From the start, however, Pakistani authorities have regarded Afridias a traitor and have ignored Washington's calls for his release.He was tried in a tribal court in Khyber, the region along theAfghan border where he had been the chief surgeon. The trial washeld behind closed doors, and no media were allowed. Under Pakistani law, Afridi could have been given the deathpenalty. In addition to prison, he was fined about $3,500.
The phony hepatitis B vaccination scheme Afridi oversaw was aimed at obtaining DNA evidence from Bin Laden's residence, a three-story compound downthe road from Pakistan's version of West Point and just two hours' drive from the capital, Islamabad. DNA sampleswould have allowed U.S. authorities to compare that evidence withDNA from Bin Laden relatives that was on file in Washington. It is not known when the CIA recruited Afridi for the vaccinationruse, but he carried it out in the weeks preceding the May 2, 2011,raid.

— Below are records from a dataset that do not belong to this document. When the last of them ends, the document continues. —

-- ==== Sys2Proof/Laws/MemoryWithin.lean ====
section
/-! SUPPORT. What the definitions of Machine/Memory.lean keep, and all that they may change (Laws/Within.lean). -/

namespace Sys2Proof.Machine

set_option linter.all false

theorem within_State_modChan {m : Nat} {s₀ s : State} (hm : m ||| 0x80000 = m) (c : Nat) (f : Channel → Channel) (h₀ : Within m s₀ s) :
    Within m s₀ (State.modChan s c f) := by
  unfold State.modChan
  repeat' first
    | with_reducible assumption
    | (with_reducible refine Within.mk ?_ ?hk
       case hk => (repeat' apply And.intro) <;> first | with_reducible exact .inr rfl | exact .inl (Mask.bit hm rfl)
       first
        | with_reducible assumption
        | (with_reducible refine Within.mk ?_ ?hk
           case hk => (repeat' apply And.intro) <;> first | with_reducible exact .inr rfl | exact .inl (Mask.bit hm rfl)
           first
            | with_reducible assumption))

theorem within_State_crcOutcome {m : Nat} {s₀ s : State} (hm : m ||| 0x3804000001000000 = m) (k : Nat) (seg : Nat) (gran : Nat)
    (outcome : Nat) (h₀ : Within m s₀ s) : Within m s₀ (State.crcOutcome s k seg gran outcome) := by
  unfold State.crcOutcome
  repeat' first
    | with_reducible assumption | with_reducible apply Within.wr | with_reducible apply within_State_raise
    | with_reducible apply within_State_satAdd | with_reducible apply within_State_fault (Mask.sub hm rfl)
    | with_reducible refine Within.snd (by assumption) ?_ | with_reducible refine Within.fst (by assumption) ?_
    | exact touch_MC_CRC_CNT (Mask.bit hm rfl) | exact touch_MC_CRC_LOC0 (Mask.bit hm rfl) | exact touch_MC_CRC_LOC1 (Mask.bit hm rfl)
    | exact touch_MC_STAT (Mask.bit hm rfl) | with_reducible refine Within.ite ?_ ?_ | split | (extract_lets; split)

theorem within_State_lookOn {m : Nat} {s₀ s : State} (hm : m ||| 0x20000000000080000 = m) (k : Nat) (h₀ : Within m s₀ s) :
    Within m s₀ (State.lookOn s k) := by
  unfold State.lookOn
  repeat' first
    | with_reducible assumption | with_reducible apply within_State_lookahead (Mask.sub hm rfl) | with_reducible refine Within.ite ?_ ?_
    | split | (extract_lets; split)

theorem within_State_deliver {m : Nat} {s₀ s : State} (hm : m ||| 0x20000000000080044 = m) (k : Nat) (seg : Nat) (gran : Nat)
    (good : Bool) (t : Nat) (h₀ : Within m s₀ s) : Within m s₀ (State.deliver s k seg gran good t) := by
  unfold State.deliver
  repeat' first
    | with_reducible assumption | with_reducible apply within_State_cacheGranule (Mask.sub hm rfl)
    | with_reducible apply within_State_lookOn (Mask.sub hm rfl)

theorem within_execGranuleRefill {m : Nat} {s₀ s : State} (hm : m ||| 0x3340000000000000000023804000101094045 = m) (k : Fin 192)
    (seg : Nat) (gran : Nat) (read1 : Bool) (read2 : Bool) (t : Nat) (h₀ : Within m s₀ s) :
    AnswersWithin m s₀ (execGranuleRefill k seg gran read1 read2 t s) := by
  unfold execGranuleRefill
  repeat' first
    | with_reducible assumption | with_reducible refine AnswersWithin.next ?_ | with_reducible refine AnswersWithin.ite ?_ ?_
    | with_reducible intro _ | with_reducible apply Within.advanceTo _ (Mask.bit hm rfl) | with_reducible apply within_State_raise
    | with_reducible apply within_State_fault (Mask.sub hm rfl) | with_reducible apply within_State_rdmaRead (Mask.sub hm rfl)
    | with_reducible apply within_State_traffic (Mask.sub hm rfl) | with_reducible apply within_State_crcOutcome (Mask.sub hm rfl)
    | with_reducible apply within_State_deliver (Mask.sub hm rfl) | with_reducible refine Within.snd (by assumption) ?_
    | with_reducible refine Within.fst (by assumption) ?_ | exact touch_MC_STAT (Mask.bit hm rfl)
    | with_reducible refine Within.ite ?_ ?_ | split | (extract_lets; split)
    | (with_reducible refine Within.mk ?_ ?hk
       case hk => (repeat' apply And.intro) <;> first | with_reducible exact .inr rfl | exact .inl (Mask.bit hm rfl)
       first
        | with_reducible assumption | with_reducible apply Within.advanceTo _ (Mask.bit hm rfl)
        | with_reducible apply within_State_raise | with_reducible apply within_State_fault (Mask.sub hm rfl)
        | with_reducible apply within_State_rdmaRead (Mask.sub hm rfl) | with_reducible apply within_State_traffic (Mask.sub hm rfl)
        | with_reducible apply within_State_crcOutcome (Mask.sub hm rfl) | with_reducible apply within_State_deliver (Mask.sub hm rfl)
        | with_reducible refine Within.snd (by assumption) ?_ | with_reducible refine Within.fst (by assumption) ?_
        | with_reducible refine Within.ite ?_ ?_ | split | (extract_lets; split)
        | (with_reducible refine Within.mk ?_ ?hk
           case hk => (repeat' apply And.intro) <;> first | with_reducible exact .inr rfl | exact .inl (Mask.bit hm rfl)
           first
            | with_reducible assumption | with_reducible apply Within.advanceTo _ (Mask.bit hm rfl)
            | with_reducible apply within_State_raise | with_reducible apply within_State_fault (Mask.sub hm rfl)
            | with_reducible apply within_State_rdmaRead (Mask.sub hm rfl)
            | with_reducible apply within_State_traffic (Mask.sub hm rfl)
            | with_reducible apply within_State_crcOutcome (Mask.sub hm rfl)
            | with_reducible apply within_State_deliver (Mask.sub hm rfl) | with_reducible refine Within.snd (by assumption) ?_
            | with_reducible refine Within.fst (by assumption) ?_ | with_reducible refine Within.ite ?_ ?_ | split
            | (extract_lets; split)))
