theorem within_State_calTemp {m : Nat} {s₀ s : State}
    (hm : m ||| 0x100000000000000000000000000000000000000000000000000000000000000000000000000000000000000000000000000000000000000000000000000000000000000000000 = m)
    (n : Nat) (kind : Nat) (temp : Nat) (h₀ : Within m s₀ s) : Within m s₀ (State.calTemp s n kind temp) := by
  unfold State.calTemp
  repeat' first
    | with_reducible assumption | with_reducible apply within_State_setFld | exact Touch.cal (Mask.bit hm rfl) (by unfold calA; omega)

theorem within_State_leaveCal {m : Nat} {s₀ s : State}
    (hm : m ||| 0x1000C00000000000000000000000000000000000000000100000002000020000070000000000040020180000000004000003FFFFFFFF = m)
    (r : CalRun) (h₀ : Within m s₀ s) : Within m s₀ (State.leaveCal s r) := by
  unfold State.leaveCal
  repeat' first
    | with_reducible assumption | with_reducible intro _ | with_reducible apply within_State_raise
    | with_reducible apply within_State_startComparator (Mask.sub hm rfl) | with_reducible apply within_State_pmuTake (Mask.sub hm rfl)
    | with_reducible apply within_State_pmuOff (Mask.sub hm rfl) | with_reducible apply within_State_restartConv (Mask.sub hm rfl)
    | with_reducible apply within_State_showCalCoves (Mask.sub hm rfl) | with_reducible refine Within.each ?_ ?_
    | exact touch_CB_STAT (Mask.bit hm rfl) | exact Touch.any (Mask.bit hm rfl) | with_reducible refine Within.ite ?_ ?_ | split
    | (extract_lets; split)
    | (with_reducible refine Within.mk ?_ ?hk
       case hk => (repeat' apply And.intro) <;> first | with_reducible exact .inr rfl | exact .inl (Mask.bit hm rfl)
       first
        | with_reducible assumption | with_reducible apply within_State_raise
        | with_reducible apply within_State_startComparator (Mask.sub hm rfl)
        | with_reducible apply within_State_pmuTake (Mask.sub hm rfl) | with_reducible apply within_State_pmuOff (Mask.sub hm rfl)
        | with_reducible apply within_State_restartConv (Mask.sub hm rfl)
        | with_reducible apply within_State_showCalCoves (Mask.sub hm rfl) | with_reducible refine Within.each ?_ ?_
        | with_reducible refine Within.ite ?_ ?_ | split | (extract_lets; split))

theorem within_State_abortCal {m : Nat} {s₀ s : State}
    (hm : m ||| 0x1000000000000008000020000000000001000C00000000000000000000000000000000000000000100000002000020000070000033400040020380000000004000003FFFFFFFF = m)
    (c : Nat) (h₀ : Within m s₀ s) : Within m s₀ (State.abortCal s c) := by
  unfold State.abortCal
  repeat' first
    | with_reducible assumption | with_reducible intro _ | with_reducible apply Within.free (Mask.bit hm rfl)
    | with_reducible apply within_State_calResult (Mask.sub hm rfl) | with_reducible apply within_State_calReply (Mask.sub hm rfl)
    | with_reducible apply within_State_calStatus (Mask.sub hm rfl) | with_reducible apply within_State_leaveCal (Mask.sub hm rfl)
    | with_reducible refine Within.each ?_ ?_ | with_reducible refine Within.snd (by assumption) ?_
    | with_reducible refine Within.fst (by assumption) ?_ | exact Touch.any (Mask.bit hm rfl) | with_reducible refine Within.ite ?_ ?_
    | split | (extract_lets; split)

theorem within_State_abortCals {m : Nat} {s₀ s : State}
    (hm : m ||| 0x1000000000000008000020000000000001000C00000000000000000000000000000000000000000100000002000020000070000033400040020380000000004000003FFFFFFFF = m)
    (h₀ : Within m s₀ s) : Within m s₀ (State.abortCals s) := by
  unfold State.abortCals
  repeat' first
    | with_reducible assumption | with_reducible intro _ | with_reducible apply within_State_abortCal (Mask.sub hm rfl)
    | with_reducible refine Within.each ?_ ?_ | exact Touch.any (Mask.bit hm rfl)

theorem within_State_tripCal {m : Nat} {s₀ s : State}
    (hm : m ||| 0x100000000000000000000000000000000000000000000000000000000000000000000000000000000000000000000000000000000000000000000000000000000000000001000 = m)
    (pins : List Nat) (h₀ : Within m s₀ s) : Within m s₀ (State.tripCal s pins) := by
  unfold State.tripCal
  repeat' first
    | with_reducible assumption | with_reducible intro _ | with_reducible apply within_State_calStatus (Mask.sub hm rfl)
    | with_reducible refine Within.each ?_ ?_ | with_reducible refine Within.snd (by assumption) ?_
    | with_reducible refine Within.fst (by assumption) ?_ | with_reducible refine Within.ite ?_ ?_ | split | (extract_lets; split)
    | (with_reducible refine Within.mk ?_ ?hk
       case hk => (repeat' apply And.intro) <;> first | with_reducible exact .inr rfl | exact .inl (Mask.bit hm rfl)
       first
        | with_reducible assumption | with_reducible apply within_State_calStatus (Mask.sub hm rfl)
        | with_reducible refine Within.each ?_ ?_ | with_reducible refine Within.snd (by assumption) ?_
        | with_reducible refine Within.fst (by assumption) ?_ | with_reducible refine Within.ite ?_ ?_ | split | (extract_lets; split)
        | (with_reducible refine Within.mk ?_ ?hk
           case hk => (repeat' apply And.intro) <;> first | with_reducible exact .inr rfl | exact .inl (Mask.bit hm rfl)
           first
            | with_reducible assumption | with_reducible apply within_State_calStatus (Mask.sub hm rfl)
            | with_reducible refine Within.each ?_ ?_ | with_reducible refine Within.snd (by assumption) ?_
            | with_reducible refine Within.fst (by assumption) ?_ | with_reducible refine Within.ite ?_ ?_ | split
            | (extract_lets; split)))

The doctor and his team of healthcare workers were unable toobtain DNA samples from the Bin Laden compound, but Panetta told"60 Minutes" that he provided information to the agency that was"very helpful." "For [Pakistan] to take this kind of action against somebody whowas helping to go after terrorism, I just think is a real mistakeon their part," Panetta said during the interview. However, Afridi's vaccination ruse also severely hampered the workin Pakistan of numerous Western aid organizations, which reportedbeing harassed by Pakistani intelligence agents suspicious of thosegroups' affiliations. Some have reported difficulties in gettingvisas renewed for their Pakistan-based workers, while others saythey are under constant surveillance by authorities or have hadworkers detained. A letter to the CIA in February by an alliance of nearly 200 U.S.aid and relief groups, many of which do work in Pakistan, sharplycriticized the agency for using humanitarian work as a cover forintelligence gathering. "Since reports of the CIA campaign first surfaced last summer, wehave seen a continued erosion of U.S.

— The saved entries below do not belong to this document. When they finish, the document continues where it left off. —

-- ==== Sys2Proof/Laws/RingWithin.lean ====
section
/-! SUPPORT. What the definitions of Machine/Ring.lean keep, and all that they may change (Laws/Within.lean). -/

namespace Sys2Proof.Machine

set_option linter.all false

theorem within_State_passOn {m : Nat} {s₀ s : State} (hm : m ||| 0x40000000000000000000000000100000000 = m) (p : Nat) (type : Nat)
    (f : Adeo) (h₀ : Within m s₀ s) : Within m s₀ (State.passOn s p type f) := by
  unfold State.passOn
  repeat' first
    | with_reducible assumption | with_reducible apply Within.send _ (Mask.bit hm rfl) | with_reducible apply within_State_satAdd
    | with_reducible apply within_State_sendTc0 (Mask.sub hm rfl) | exact touch_linkErrA (Mask.bit hm rfl) _
    | with_reducible refine Within.ite ?_ ?_ | split | (extract_lets; split)

theorem within_State_relay {m : Nat} {s₀ s : State} (hm : m ||| 0x40000000000000000000000000100000000 = m) (p : Nat) (type : Nat)
    (f : Adeo) (h₀ : Within m s₀ s) : Within m s₀ (State.relay s p type f) := by
  unfold State.relay
  repeat' first
    | with_reducible assumption | with_reducible apply within_State_passOn (Mask.sub hm rfl) | with_reducible refine Within.ite ?_ ?_
    | split | (extract_lets; split)
    | (with_reducible refine Within.mk ?_ ?hk
       case hk => (repeat' apply And.intro) <;> first | with_reducible exact .inr rfl | exact .inl (Mask.bit hm rfl)
       first
        | with_reducible assumption | with_reducible apply within_State_passOn (Mask.sub hm rfl)
        | with_reducible refine Within.ite ?_ ?_ | split | (extract_lets; split))

theorem within_State_adeoWith {m : Nat} {s₀ s : State} (hm : m ||| 0x40020000000000000000000000101010000 = m) (p : Nat) (type : Nat)
    (f : Adeo) (twice : Bool) (act : State → State) (send : State → State) (h_act : ∀ x0, Within m s₀ x0 → Within m s₀ (act x0))
    (h_send : ∀ x0, Within m s₀ x0 → Within m s₀ (send x0)) (h₀ : Within m s₀ s) :
    Within m s₀ (State.adeoWith s p type f twice act send) := by
  unfold State.adeoWith
  repeat' first
    | with_reducible assumption | with_reducible apply Within.send _ (Mask.bit hm rfl) | with_reducible apply within_State_raise
    | with_reducible apply within_State_satAdd | with_reducible apply within_State_fault (Mask.sub hm rfl)
    | with_reducible apply within_State_passOn (Mask.sub hm rfl) | with_reducible apply h_act | with_reducible apply h_send
    | exact touch_linkErrA (Mask.bit hm rfl) _ | exact touch_RG_STAT (Mask.bit hm rfl) | with_reducible refine Within.ite ?_ ?_ | split
    | (extract_lets; split)
    | (with_reducible refine Within.mk ?_ ?hk
       case hk => (repeat' apply And.intro) <;> first | with_reducible exact .inr rfl | exact .inl (Mask.bit hm rfl)
       first
        | with_reducible assumption | with_reducible apply Within.send _ (Mask.bit hm rfl) | with_reducible apply within_State_raise
        | with_reducible apply within_State_satAdd | with_reducible apply within_State_fault (Mask.sub hm rfl)
        | with_reducible apply within_State_passOn (Mask.sub hm rfl) | with_reducible apply h_act | with_reducible apply h_send
        | with_reducible refine Within.ite ?_ ?_ | split | (extract_lets; split)
        | (with_reducible refine Within.mk ?_ ?hk
           case hk => (repeat' apply And.intro) <;> first | with_reducible exact .inr rfl | exact .inl (Mask.bit hm rfl)
           first
            | with_reducible assumption | with_reducible apply Within.send _ (Mask.bit hm rfl)
            | with_reducible apply within_State_raise | with_reducible apply within_State_satAdd
            | with_reducible apply within_State_fault (Mask.sub hm rfl) | with_reducible apply within_State_passOn (Mask.sub hm rfl)
            | with_reducible apply h_act | with_reducible apply h_send | with_reducible refine Within.ite ?_ ?_ | split
            | (extract_lets; split)))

NGOs' ability to delivercritical humanitarian programs in Pakistan as well as an uptick intargeted violence against humanitarian workers," wrote SamuelWorthington, president of InterAction, an alliance ofnongovernmental organizations. "I fear the CIA's activities inPakistan and the perception that U.S. NGOs have ties withintelligence efforts may have contributed to these alarmingdevelopments." Afridi's conviction and sentencing come at a particularly sensitivetime in U.S.-Pakistani relations, as both sides try to patch up analliance battered by a series of crises over the last year and ahalf. Pakistanis were deeply angered by the Bin Laden raid,principally because Washington opted not to inform Islamabad inadvance of the operation.
The relationship further deteriorated in November, when U.S.airstrikes mistakenly killed 24 Pakistani soldiers at theiroutposts near the Afghan border. Islamabad in effect froze tieswith the U.S. after that incident and halted NATO 's use of Pakistan as a transit country for fuel and nonlethalsupplies destined for Western troops in Afghanistan. Though Pakistan has signaled an interest in reopening those supplyroutes, it also wants the U.S. and the North Atlantic TreatyOrganization to agree to a massive increase in transit fees.Pakistan had been charging about $250 per truck and is nowdemanding at least $5,000 per truck.
U.S. officials have called thedemand excessive. alex.rodriguez@latimes.com Special correspondent Zulfiqar Ali in Peshawar, Pakistan,contributed to this report. I am an expert from Luggage Cart, usually analyzes all kind of industries situation, such as dvd rental vending , computer rack systems.